They(MBHA), speak of solidarity...yet they were the first to do all they could to keep trappers out of the picture when it comes to cats in the L.P., when they have the right to hunt cats.
If trapping is bad..then so is hunting..you cannot have it both ways.
My advice to the mbha?
First...admit there IS a problem with how SOME of your members view private land issues, and DEAL with that problem. Educate your members on where to start packs, that you MUST keep off of private land(let the pack run though if you must..but keep your trucks off of the land!), point out that starting dogs on bait is POOR form..and leads to problems.
Second, work with the rest of us, don't try to deflect the blame for YOUR members actions back onto those who have been the victim of those actions. Police your own, come up with an educational plan if you must as to private property rights and how they effect your membership, run workshops on conflict avoidance and how to properly approach a land owner if you MUST access private land. DON'T JUST TRESPASS!!
Third, and this relates to all of the above...dial back the "it's not our fault, we ain't doing nuthin" attitude.
There IS a problem, thats perfectly evident from all of the threads here...if you simply say "we have been run off of here" and continue to ignore the problem, then the next time the anti's go after dog hunting(and sources tell me that time is VERY near...), you unfortunately will have a much more difficult time convincing the rest of the outdoor community to support you.
I know..this will also be taken as a blanket attack, or a bash...but I assure you that I DO support your hunting...I just with that more of your community would practice just a bit of common sense while in the woods..it would go a long way towards smoothing things out.


----------



## soggybtmboys (Feb 24, 2007)

Nwing said:


> Brandon, not trying to single you out, your quote here just happens to cover the majority of what I want to talk about.
> I'm a long time hunter, and fwiw I fully supported the MBHA when the attempt 10 years or so to restrict bear hunting in the state was attempted.
> Thankfully, their group was around to help protect ALL of our privileges.
> That being said...the truth is that there is a major problem right now with how a sizable number(NOT ALL..let me be clear here) of hound hunters act.
> ...


 
Bravo and well said!


----------



## lang49 (Aug 1, 2005)

Nwing said:


> (let the pack run though if you must..but keep your trucks off of the land!),


The practice of letting the pack run through private land (especially large tracts) is not legal.
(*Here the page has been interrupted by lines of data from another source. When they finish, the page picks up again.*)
/-- The five healths of R138. -/
inductive Health where
  | unknown | present | suspect | absent | returned
deriving DecidableEq, Repr

/-- The absence causes of R143. -/
inductive Cause where
  | census | misses | chain
deriving DecidableEq, Repr

/-- A panel reply record (R153): the code, the request kind and the toggle it answers, the time. -/
structure PanelReply where
  code : PanelCode
  kind : Nat
  toggle : Bool
  time : Option CTime
deriving DecidableEq, Repr

/-- The last reply of a position: none, a pending marker with its request number, or a reply record
that is owed or not (R154, R155). -/
inductive LastReply where
  | none
  | pending (reqno : Nat)
  | reply (r : PanelReply) (owed : Bool)
deriving DecidableEq, Repr

/-- An entry of the position table (R118), with the unacknowledged count of R166, none while the
count is stopped. -/
structure Position where
  bound : Option Nat
  health : Health
  cause : Option Cause
  misses : Nat
  toggle : Option Bool
  last : LastReply
  genSent : Nat
  genAck : Nat
  unack : Option Nat
  litUntil : Option CTime
deriving DecidableEq, Repr

/-- The work held until the cycle in flight ends (R119). `clear none` is a clear of ALL. -/
inductive Deferred where
  | binding (pos : Nat) (room : Option Nat)
  | display (room : Nat)
  | clear (target : Option Nat)
deriving DecidableEq, Repr

/-- The work that reaches a Panel Line Controller (R119). -/
inductive LineWork where
  | host (r : HostRequest)
  | frame (bytes : List Byte)
  | cycleExpiry
  | pollExpiry
  | wirePulled
  | boundary (b : Boundary)
  | binding (pos : Nat) (room : Option Nat)
  | display (room : Nat)
  | answer (pos reqno : Nat) (a : PanelAnswer)
deriving DecidableEq, Repr

/-- The catering indicators of R101. -/
inductive Indicator where
  | none | planned | inProduction | onItsWay | delivered
deriving DecidableEq, Repr

/-- The contents of a DISPLAY record (R163). -/
structure Display where
  shown : Shown
  indicator : Indicator
  generation : Nat
  label : Label
  token : Option Token
  currentEnd : Option CTime
  nextStart : Option CTime
deriving DecidableEq, Repr

/-- The records of a downlink slot (R120). -/
inductive Downlink where
  | empty
  | blank
  | display (d : Display)
  | reply (r : PanelReply)
deriving DecidableEq, Repr

/-- A frame sent on data-out (R120); an unlisted slot is EMPTY, every uplink slot is UNANSWERED. -/
structure OutFrame where
  tag : Nat
  census : Bool
  quiet : Bool
  clearAll : Bool
  downlinks : Table Downlink
deriving DecidableEq, Repr

/-- One Panel Line Controller (R117, R118), with its intake, its now, the level of the line's
attention wire and the frame it last sent. -/
structure Line where
  chain : Chain
  tag : Nat
  inFlight : Option (Nat × CycleKind)
  cycleTimer : Option Nat
  pollTimer : Option Nat
  startDue : Bool
  census : Option Nat
  lastHop : Option Nat
  echoFails : Nat
  window : Bool
  deferred : List Deferred
  clearAll : Bool
  entered : Option Entered
  positions : Table Position
  queue : List Nat
  reqno : Nat
  intake : List LineWork
  now : Option CTime
  wire : Bool
  out : Option OutFrame
deriving DecidableEq, Repr

/-! ### Reports and counters -/

/-- The event kinds, in the order of §10.8. -/
inductive EventKind where
  | bookingConfirmed | bookingCheckedIn | bookingExtended | bookingEnded | bookingReleased
  | bookingExpired | orderInProduction | orderDispatched | orderDelivered | deliveryUnconfirmed
  | orderClosed | orderWasted | orderCancelled
deriving DecidableEq, Repr

/-- The detail or the extra of an event record (§10.8). -/
inductive Datum where
  | none
  | num (n : Nat)
  | pair (b0 b1 : Nat)
  | time (t : CTime)
  | token (t : Token)
  | handle (h : Handle)
deriving DecidableEq, Repr

/-- An event record (R175, §10.8). -/
structure EventRecord where
  kind : EventKind
  now : CTime
  room : Nat
  subject : Handle
  detail : Datum
  extra : Datum
deriving DecidableEq, Repr

/-- An exception and its arguments (§10.8). -/
inductive ExcKind where
  | chainFault (line : Fin 4) (cause : FaultCause) (lastHop : Option Nat) (tag : Nat)
  | panelAbsent (line : Fin 4) (pos room : Nat) (cause : Cause) (misses : Nat)
  | panelReturned (line : Fin 4) (pos room : Nat) (cause : Option Cause)
  | panelUnbound (line : Fin 4) (pos kind : Nat) (badge : Token)
  | problem (line : Fin 4) (pos room code : Nat) (badge : Token)
  | overcommit (kitchen : Nat) (earliest : CTime) (count : Nat)
  | bookingPoolEmpty (room : Nat) (source : Option (Fin 4 × Nat))
  | orderPoolEmpty (room : Nat)
  | hostLost (seconds : Nat)
  | hostReturned (provisional : Nat)
  | clockHeld (held : CTime) (requested : Counting)
deriving DecidableEq, Repr

/-- An exception record (R175). -/
structure ExcRecord where
  kind : ExcKind
  now : Option CTime
deriving DecidableEq, Repr

/-- The Report Queues (R175). -/
structure Reports where
  events : List EventRecord
  exceptions : List ExcRecord
  ovf : Bool
deriving DecidableEq, Repr

/-- The fifteen statistics counters (R177). -/
structure Counters where
  linkErrors : Nat
  busyReplies : Nat
  unknownRoom : Nat
  bookingRefusals : Nat
  cateringRefusals : Nat
  releases : Nat
  echoFailures : Quad Nat
  misses : Quad Nat
  dropped : Nat
deriving DecidableEq, Repr

/-! ### The host link -/

/-- One field of a reply body, of the kinds of R184; `absent w` is w bytes of 0xFF. -/
inductive Field where
  | u8 (n : Nat)
  | u16 (n : Nat)
  | u24 (n : Nat)
  | mask8 (m : BitVec 8)
  | mask13 (m : BitVec 13)
  | token (t : Token)
  | time (t : CTime)
  | handle (h : Handle)
  | absent (width : Nat)
  | event (r : EventRecord)
  | exception (r : ExcRecord)
deriving DecidableEq, Repr

/-- A built reply: the request's kind and tag, the summary byte, the result, the body (R172). -/
structure Reply where
  kind : Nat
  tag : Nat
  summary : BitVec 8
  result : Result
  body : List Field
deriving DecidableEq, Repr

/-- The receiver: hunting, or in frame with the bytes taken after the start byte and the ticks since
the last of them (R168). -/
inductive Receiver where
  | hunting
  | inFrame (got : List Byte) (gap : Nat)
deriving DecidableEq, Repr

/-- How far the request in service has come: handed to its owner, taken by it, or (CancelOrder)
answered once the engine has taken the link notice of the named order (R110, R170). -/
inductive Stage where
  | handed
  | taken
  | afterLink (order : Handle) (body : List Field)
deriving DecidableEq, Repr

/-- The request slot while full (R170). -/
structure Slot where
  kind : Nat
  tag : Nat
  req : HostRequest
  stage : Stage
deriving DecidableEq, Repr

/-- The two scopes of a Reset (R181). -/
inductive Scope where
  | full | warm
deriving DecidableEq, Repr

/-- The Link Interface (R168 to R172, R181); `trimmed` is the last boundary that a forward trim has produced, until the
next frame is taken (R7, log 41). -/
structure Link where
  rx : Receiver
  frames : List Frame
  slot : Option Slot
  owed : List (Nat × Nat)
  tx : List Reply
  resetWait : Option Scope
  trimmed : Option Boundary
deriving DecidableEq, Repr

/-- The link states of R185. -/
inductive LinkState where
  | linked | hostLost
deriving DecidableEq, Repr

/-- Link Supervision (R185); `timer` is the ms left of the interval in progress, and `due` counts the expiries
of the free-running timer that have not been taken yet (log 20). -/
structure Supervision where
  counter : Nat
  link : LinkState
  timer : Nat
  provisional : Nat
  due : Nat
deriving DecidableEq, Repr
The recreational tresspass act indicates that a hunter must be "within sight and sound" of the dog. Allowing a dog to run through an 80 acre tract will definitely result in violation of this requirement.

Many ignorant hunters have said time and time again that their dogs are unable to recognize and obey posted property lines. My response to it- No Sh**! It's the hunters responsibilty to control the dog. 
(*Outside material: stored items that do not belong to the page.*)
-- ==== Sys2Proof/Machine/Wire.lean ====
section
/-! DEFINITION. The wire and record layouts of §10.8: codes, CRC-16, report records, reply frames and
the cycle frame sent on data-out. -/

namespace Sys2Proof.Machine

/-! ### Codes: numbered from 0 in the order of the list that defines them (R184) -/

/-- The result codes of §10.8. -/
def resultCode : Result → Nat
  | .ok => 0x00 | .clamped => 0x01 | .busy => 0x02 | .badKind => 0x03 | .badField => 0x04
  | .noSuchRoom => 0x05 | .roomOutOfService => 0x06 | .roomBusy => 0x07 | .clockNotSet => 0x08
  | .clockStep => 0x09 | .outOfHorizon => 0x0A | .overCapacity => 0x0B | .conflict => 0x0C
  | .poolEmpty => 0x0D | .holdsFull => 0x0E | .staleHandle => 0x0F | .wrongState => 0x10
  | .orderExists => 0x11 | .orderTooLarge => 0x12 | .noKitchenCapacity => 0x13
  | .cateringCommitted => 0x14 | .chainState => 0x15 | .noneFree => 0x16

/-- The panel reply codes of §10.8. -/
def panelCode : PanelCode → Nat
  | .accepted => 0 | .conflict => 1 | .tooLongClamped => 2 | .notNow => 3 | .closed => 4
  | .refused => 5 | .full => 6

def clockCode : ClockState → Nat
  | .unset => 0 | .running => 1 | .held => 2

def causeCode : ResetCause → Nat
  | .power => 0 | .supplyLow => 1 | .full => 2 | .warm => 3

def linkCode : LinkState → Nat
  | .linked => 0 | .hostLost => 1

def absentCode : AbsentAction → Nat
  | .hold => 0 | .suspend => 1 | .close => 2

def absentOf : Nat → Option AbsentAction
  | 0 => some .hold | 1 => some .suspend | 2 => some .close | _ => none

/-- on/off, numbered in the order "on, off" of the table of R17 (R184, log 9). -/
def onOffCode (b : Bool) : Nat := if b then 0 else 1

def onOffOf : Nat → Option Bool
  | 0 => some true | 1 => some false | _ => none

def serviceCode (b : Bool) : Nat := if b then 0 else 1

def bookStateCode : BookState → Nat
  | .tentative => 0 | .confirmed => 1 | .checkedIn => 2

def originCode : Origin → Nat
  | .host => 0 | .panel => 1

def markCode : PendingMark → Nat
  | .movePending => 0 | .orderPending => 1

/-- The order states in the order of R82; CLOSED and CANCELLED have no code there and are free values
(log 8). -/
def orderStateCode : OrderState → Nat
  | .planned => 0 | .inProduction => 1 | .wasted => 2 | .dispatched => 3 | .delivered => 4
  | .unconfirmed => 5 | .closed => Config.closedCode.toNat
  | .cancelled => Config.cancelledCode.toNat

/-- The reasons in the order of R92; LINES has no place there and is a free value (log 8), NONE is absent. -/
def reasonCode : Reason → Nat
  | .unreachable => 0 | .tooLate => 1 | .closed => 2 | .carts => 3 | .prep => 4
  | .lines => Config.linesCode.toNat
  | .none => 0xFF

/-- The catering results of a Move, in the order R48 to R51 give them. -/
inductive CateringResult where
  | none | kept | refitted | dropped
deriving DecidableEq, Repr

def cateringCode : CateringResult → Nat
  | .none => 0 | .kept => 1 | .refitted => 2 | .dropped => 3

def chainCode : Chain → Nat
  | .offline => 0 | .census => 1 | .running => 2 | .quiet => 3 | .draining => 4 | .faulted => 5

def cycleCode : CycleKind → Nat
  | .census => 0 | .ordinary => 1

def faultCode : FaultCause → Nat
  | .echo => 0 | .empty => 1

def healthCode : Health → Nat
  | .unknown => 0 | .present => 1 | .suspect => 2 | .absent => 3 | .returned => 4

/-- The absence causes of §10.8. -/
def absenceCode : Cause → Nat
  | .census => 0 | .misses => 1 | .chain => 2

def shownCode : Shown → Nat
  | .free => 0 | .due => 1 | .inUse => 2 | .turnaround => 3 | .outOfService => 4 | .blank => 5

def indicatorCode : Indicator → Nat
  | .none => 0 | .planned => 1 | .inProduction => 2 | .onItsWay => 3 | .delivered => 4

/-- The event kinds of §10.8, 0x01 to 0x0D. -/
def eventCode : EventKind → Nat
  | .bookingConfirmed => 1 | .bookingCheckedIn => 2 | .bookingExtended => 3 | .bookingEnded => 4
  | .bookingReleased => 5 | .bookingExpired => 6 | .orderInProduction => 7 | .orderDispatched => 8
  | .orderDelivered => 9 | .deliveryUnconfirmed => 10 | .orderClosed => 11 | .orderWasted => 12
  | .orderCancelled => 13

/-! ### Bytes, most significant first -/

/-- `n` as one byte. -/
def enc8 (n : Nat) : List Byte := [BitVec.ofNat 8 n]
/-- `n` as two bytes. -/
def enc16 (n : Nat) : List Byte := [BitVec.ofNat 8 (n / 256), BitVec.ofNat 8 n]
/-- `n` as three bytes. -/
def enc24 (n : Nat) : List Byte := BitVec.ofNat 8 (n / 65536) :: enc16 n
/-- `n` as four bytes. -/
def enc32 (n : Nat) : List Byte := enc16 (n / 65536) ++ enc16 n
/-- An absent field of `w` bytes. -/
def encAbsent (w : Nat) : List Byte := List.replicate w 0xFF
/-- A campus time. -/
def encTime (t : CTime) : List Byte := enc16 t.day ++ enc16 t.quantum
/-- A handle. -/
def encHandle (h : Handle) : List Byte := enc16 h.index ++ enc8 h.gen
/-- A campus time, or none. -/
def encTime? (t : Option CTime) : List Byte := (t.map encTime).getD (encAbsent 4)
/-- A one-byte value, or none. -/
def enc8? (n : Option Nat) : List Byte := (n.map enc8).getD (encAbsent 1)
/-- A two-byte value, or none. -/
def enc16? (n : Option Nat) : List Byte := (n.map enc16).getD (encAbsent 2)

/-- One bit of the CRC-16 register (R169): polynomial 0x1021. -/
def crcBit (r : BitVec 16) : BitVec 16 :=
  if r.getLsbD 15 then (r <<< 1) ^^^ 0x1021 else r <<< 1

/-- One byte through the CRC-16 register, most significant bit first (R169). -/
def crcByte (r : BitVec 16) (b : Byte) : BitVec 16 :=
  (List.range 8).foldl (fun r _ => crcBit r) (r ^^^ (b.zeroExtend 16 <<< 8))

/-- The CRC-16 of a run of bytes, the register starting at 0xFFFF (R169). -/
def crc16 (bs : List Byte) : BitVec 16 := bs.foldl crcByte 0xFFFF

/-! ### Report records, 16 bytes each (§10.8) -/

/-- The 4 bytes of a detail or an extra: a handle takes the first three, a narrower value the low
bytes, a pair the first two (§10.8). -/
def Datum.wire : Datum → List Byte
  | .none => encAbsent 4
  | .num n => enc32 n
  | .pair a b => enc8 a ++ enc8 b ++ [0, 0]
  | .time t => encTime t
  | .token t => enc32 t.toNat
  | .handle h => encHandle h ++ [0]

/-- An event record on the wire. Bits 23–15 quantum, 14–6 room, 5–0 generation. -/
def EventRecord.wire (r : EventRecord) : List Byte :=
  enc8 (eventCode r.kind) ++ enc16 r.now.day ++
  enc24 (r.now.quantum % 512 * 32768 + r.room % 512 * 64 + r.subject.gen % 64) ++
  enc16 r.subject.index ++ r.detail.wire ++ r.extra.wire

/-- The kind byte of an exception, 0x01 to 0x0A. -/
def ExcKind.code : ExcKind → Nat
  | .chainFault .. => 1 | .panelAbsent .. => 2 | .panelReturned .. => 3 | .panelUnbound .. => 4
  | .problem .. => 5 | .overcommit .. => 6 | .bookingPoolEmpty .. => 7 | .orderPoolEmpty .. => 7
  | .hostLost .. => 8 | .hostReturned .. => 9 | .clockHeld .. => 10

/-- The arguments of an exception, in the order of §10.8. -/
def ExcKind.args : ExcKind → List Byte
  | .chainFault l c h t => enc8 l.val ++ enc8 (faultCode c) ++ enc16? h ++ enc8 t
  | .panelAbsent l p r c m => enc8 l.val ++ enc8 p ++ enc16 r ++ enc8 (absenceCode c) ++ enc8 m
  | .panelReturned l p r c => enc8 l.val ++ enc8 p ++ enc16 r ++ enc8? (c.map absenceCode)
  | .panelUnbound l p k b => enc8 l.val ++ enc8 p ++ enc8 k ++ enc32 b.toNat
  | .problem l p r c b => enc8 l.val ++ enc8 p ++ enc16 r ++ enc8 c ++ enc32 b.toNat
  | .overcommit k t n => enc8 k ++ encTime t ++ enc16 n
  | .bookingPoolEmpty r src =>
    enc8 0 ++ enc16 r ++
    (match src with
     | none => enc8 0 ++ encAbsent 2
     | some (l, p) => enc8 1 ++ enc8 l.val ++ enc8 p)
  | .orderPoolEmpty r => enc8 1 ++ enc16 r ++ enc8 0 ++ encAbsent 2
  | .hostLost n => enc8 n
  | .hostReturned n => enc16 n
  | .clockHeld h c => encTime h ++ encTime c.time ++ enc24 c.ms

/-- An exception record on the wire; the rest of its 16 bytes is zero. -/
def ExcRecord.wire (r : ExcRecord) : List Byte :=
  let bs := enc8 r.kind.code ++ encTime? r.now ++ r.kind.args
  bs ++ List.replicate (16 - bs.length) 0

/-! ### Replies (R172, R184) -/

/-- The bytes of one field. -/
def Field.wire : Field → List Byte
  | .u8 n => enc8 n
  | .u16 n => enc16 n
  | .u24 n => enc24 n
  | .mask8 m => [m]
  | .mask13 m => enc16 m.toNat
  | .token t => enc32 t.toNat
  | .time t => encTime t
  | .handle h => encHandle h
  | .absent w => encAbsent w
  | .event r => r.wire
  | .exception r => r.wire

/-- A campus time field, or absent. -/
def timeField (t : Option CTime) : Field := (t.map Field.time).getD (.absent 4)
/-- A handle field, or absent. -/
def handleField (h : Option Handle) : Field := (h.map Field.handle).getD (.absent 3)
/-- A one-byte field, or absent. -/
def u8Field (n : Option Nat) : Field := (n.map Field.u8).getD (.absent 1)
/-- A two-byte field, or absent. -/
def u16Field (n : Option Nat) : Field := (n.map Field.u16).getD (.absent 2)
/-- A flag. -/
def flagField (b : Bool) : Field := .u8 (if b then 1 else 0)

/-- A reply frame: start byte, length, kind + 0x80, tag, summary, result, body, CRC-16 (R172). The kind byte of
the reply to a frame of kind 0x80 or above is taken modulo 256 (log 8). -/
def Reply.wire (r : Reply) : List Byte :=
  let body := r.body.flatMap Field.wire
  let inner := enc8 (body.length + 2) ++ enc8 (r.kind + 0x80) ++ enc8 r.tag ++ [r.summary] ++
    enc8 (resultCode r.result) ++ body
  0xA5 :: inner ++ enc16 (crc16 inner).toNat

/-! ### Host frames, as the host sends them (R168, R169, R184) -/

/-- A request frame: start byte, length, kind, tag, body, CRC-16. -/
def frameWire (f : Frame) : List Byte :=
  let inner := enc8 f.body.length ++ enc8 f.kind ++ enc8 f.tag ++ f.body
  0xA5 :: inner ++ enc16 (crc16 inner).toNat

/-- The body of a SetPolicy: the identifier, numbered from 0 in the order of R17, and the value. -/
def encPolicy : PolicyReq → List Byte
  | .grace n => enc8 0 ++ enc8 n
  | .holdLimit n => enc8 1 ++ enc8 n
  | .absentAction n => enc8 2 ++ enc8 n
  | .absentReport n => enc8 3 ++ enc8 n
  | .autoCheckIn n => enc8 4 ++ enc8 n
  | .walkupMax n => enc8 5 ++ enc8 n
  | .scanRange f l => enc8 6 ++ enc16 f ++ enc16 l
  | .scanStep n => enc8 7 ++ enc16 n
  | .deglitch n => enc8 8 ++ enc8 n
  | .pollInterval n => enc8 9 ++ enc8 n
  | .quietPoll n => enc8 10 ++ enc8 n
  | .quietWindow none => enc8 11 ++ encAbsent 4
  | .quietWindow (some (f, t)) => enc8 11 ++ enc16 f ++ enc16 t
  | .supervision n => enc8 12 ++ enc8 n
  | .attentionMask m => enc8 13 ++ [m]
  | .eventMask m => enc8 14 ++ enc16 m.toNat
  | .unreadable => enc8 255 ++ enc8 0

/-- The bytes of a room entry. -/
def encRoomSpec (e : RoomSpec) : List Byte :=
  enc8 e.building ++ enc16 e.seats ++ enc8 e.turnaround ++ enc8 e.primary ++ enc8? e.alternate ++
  ((e.binding.map (fun b => enc8 b.1 ++ enc8 b.2)).getD (encAbsent 2)) ++ enc8 e.service ++
  enc16 e.label.toNat

/-- The bytes that a Hold and a Book share. -/
def encBookReq (q : BookReq) : List Byte :=
  enc16 q.room ++ encTime q.start ++ encTime q.fin ++ enc16 q.attendees ++ enc32 q.organizer.toNat

/-- The bytes of a Move. -/
def encMoveReq (q : MoveReq) : List Byte :=
  encHandle q.booking ++ enc16 q.room ++ encTime q.start ++ encTime q.fin ++ enc16 q.attendees ++
  enc8 q.flags

/-- The bytes of a FindRoom. -/
def encFindReq (q : FindReq) : List Byte :=
  enc8? q.building ++ encTime q.start ++ encTime q.fin ++ enc16 q.attendees ++
  enc32 q.organizer.toNat ++ enc8 q.holdTime ++ enc8 q.flags

/-- The kind and the body of each request (R184, the kinds table of §10.8). -/
def encRequest : HostRequest → Nat × List Byte
  | .identify => (0x01, [])
  | .getStatus n => (0x02, enc8 n)
  | .readReports q n => (0x03, enc8 q ++ enc8 n)
  | .readCounters n => (0x04, enc8 n)
  | .reset a b => (0x05, enc8 a ++ enc8 b)
  | .setClock d q m => (0x06, enc16 d ++ enc16 q ++ enc24 m)
  | .setPolicy p => (0x07, encPolicy p)
  | .readPolicy => (0x08, [])
  | .loadRoom r e => (0x10, enc16 r ++ encRoomSpec e)
  | .readRoom r => (0x11, enc16 r)
  | .loadKitchen k e =>
    (0x12, enc8 k ++ enc8 e.capacity ++ enc8 e.carts ++ enc16 e.openFrom ++ enc16 e.openTo)
  | .readKitchen k => (0x13, enc8 k)
  | .loadDistance k b t => (0x14, enc8 k ++ enc8 b ++ enc8? t)
  | .readDistance k => (0x15, enc8 k)
  | .loadMenuClass c w l n => (0x16, enc8 c ++ enc8 w ++ enc8 l ++ enc8 n)
  | .readMenuClass c => (0x17, enc8 c)
  | .hold q n => (0x20, encBookReq q ++ enc8 n)
  | .book q => (0x21, encBookReq q)
  | .confirm h => (0x22, encHandle h)
  | .cancel h n => (0x23, encHandle h ++ enc8 n)
  | .endBooking h => (0x24, encHandle h)
  | .checkIn h t => (0x25, encHandle h ++ enc32 t.toNat)
  | .move q => (0x26, encMoveReq q)
  | .findRoom q => (0x27, encFindReq q)
  | .queryRoom r d c => (0x28, enc16 r ++ enc16 d ++ encTime? c)
  | .queryBooking h => (0x29, encHandle h)
  | .acceptProvisional h => (0x2A, encHandle h)
  | .placeOrder h n ls => (0x30, encHandle h ++ enc8 n ++ ls.flatMap (fun l => enc8 l.cls ++ enc8 l.covers))
  | .queryOrder h => (0x31, encHandle h)
  | .cancelOrder h => (0x32, encHandle h)
  | .confirmDelivery h => (0x33, encHandle h)
  | .readLoad k t n => (0x34, enc8 k ++ encTime t ++ enc8 n)
  | .readProduction k c n =>
    (0x35, enc8 k ++ ((c.map (fun p => encTime p.1 ++ enc16 p.2)).getD (encAbsent 6)) ++ enc8 n)
  | .startChain n => (0x40, enc8 n)
  | .stopChain n => (0x41, enc8 n)
  | .chainMode n m => (0x42, enc8 n ++ enc8 m)
  | .clearPanelFault n p => (0x43, enc8 n ++ enc8? p)
  | .readChain n => (0x44, enc8 n)
  | .readPosition n p => (0x45, enc8 n ++ enc8 p)
  | .readLineHealth n => (0x46, enc8 n)

/-- The frame that carries a request. -/
def requestFrame (r : HostRequest) (tag : Nat) : Frame := ⟨(encRequest r).1, tag, (encRequest r).2⟩

/-! ### The cycle frame (R120, §10.8) -/

/-- The 18 bytes of a downlink slot. -/
def Downlink.wire : Downlink → List Byte
  | .empty => List.replicate 18 0
  | .blank => 1 :: List.replicate 17 0
  | .display d =>
    enc8 2 ++ enc8 (shownCode d.shown) ++ enc8 (indicatorCode d.indicator) ++ enc8 d.generation ++
    enc16 d.label.toNat ++ ((d.token.map (fun t => enc32 t.toNat)).getD (encAbsent 4)) ++
    encTime? d.currentEnd ++ encTime? d.nextStart
  | .reply r =>
    enc8 3 ++ enc8 (panelCode r.code) ++ enc8 r.kind ++ enc8 (if r.toggle then 1 else 0) ++
    encTime? r.time ++ List.replicate 10 0

/-- The 1251 bytes of a frame sent on data-out: hop count 0, every uplink slot zero. -/
def OutFrame.wire (f : OutFrame) : List Byte :=
  [0xE7] ++
  enc8 (f.tag * 8 + (if f.census then 4 else 0) + (if f.quiet then 2 else 0) +
    (if f.clearAll then 1 else 0)) ++ [0] ++
  (List.range Config.positions).flatMap (fun i => (f.downlinks.get .empty (i + 1)).wire) ++
  List.replicate (Config.positions * 8) 0

end Sys2Proof.Machine
end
This same "Sight and sound" requirement exists even on public land!


----------



## soggybtmboys (Feb 24, 2007)

There also should be a land size requirement, before allowing pack hunting of animals begins. Ie, minimum acreage size of private land or public land.


----------



## FMann (May 12, 2007)

lang49 said:


> The practive of letting the pack run through private land (especially large tracts) is not legal. The recreational tresspass act indicates that a hunter must be "within sight and sound" of the dog. Allowing a dog to run through an 80 acre tract will definitely result in violation of this requirement.
> 
> Many ignorant hunters have said time and time again that their dogs are unable to recognize and obey posted property lines. My response to it- No Sh**! It's the hunters responsibilty to control the dog.
> 
> This same "Sight and sound" requirement exists even on public land!


 
Have you ever hunted with a hound? I can hear my **** hound when he is over a 1/2 mile away, this is when he is by himself. Now you put him in a pack and they are even easier to hear. So how can you say that you can't hear a hound or pack of hounds over 80 acres away?

To the person that was talking about haveing several game camras stolen. Did you contact the Law? If you seen them and thier truck you should have been able to give the local law inforcement a good discription of the person or persons involved and gotten your property back.

To the person I quoted eariler in this thread on here about the time of day. I only took an assumtion of the time, as most bears move in the early or late day this means you where placing your bait in the middle of the afternoon so as not to "ruin" your bait station. That is how I know what time it was.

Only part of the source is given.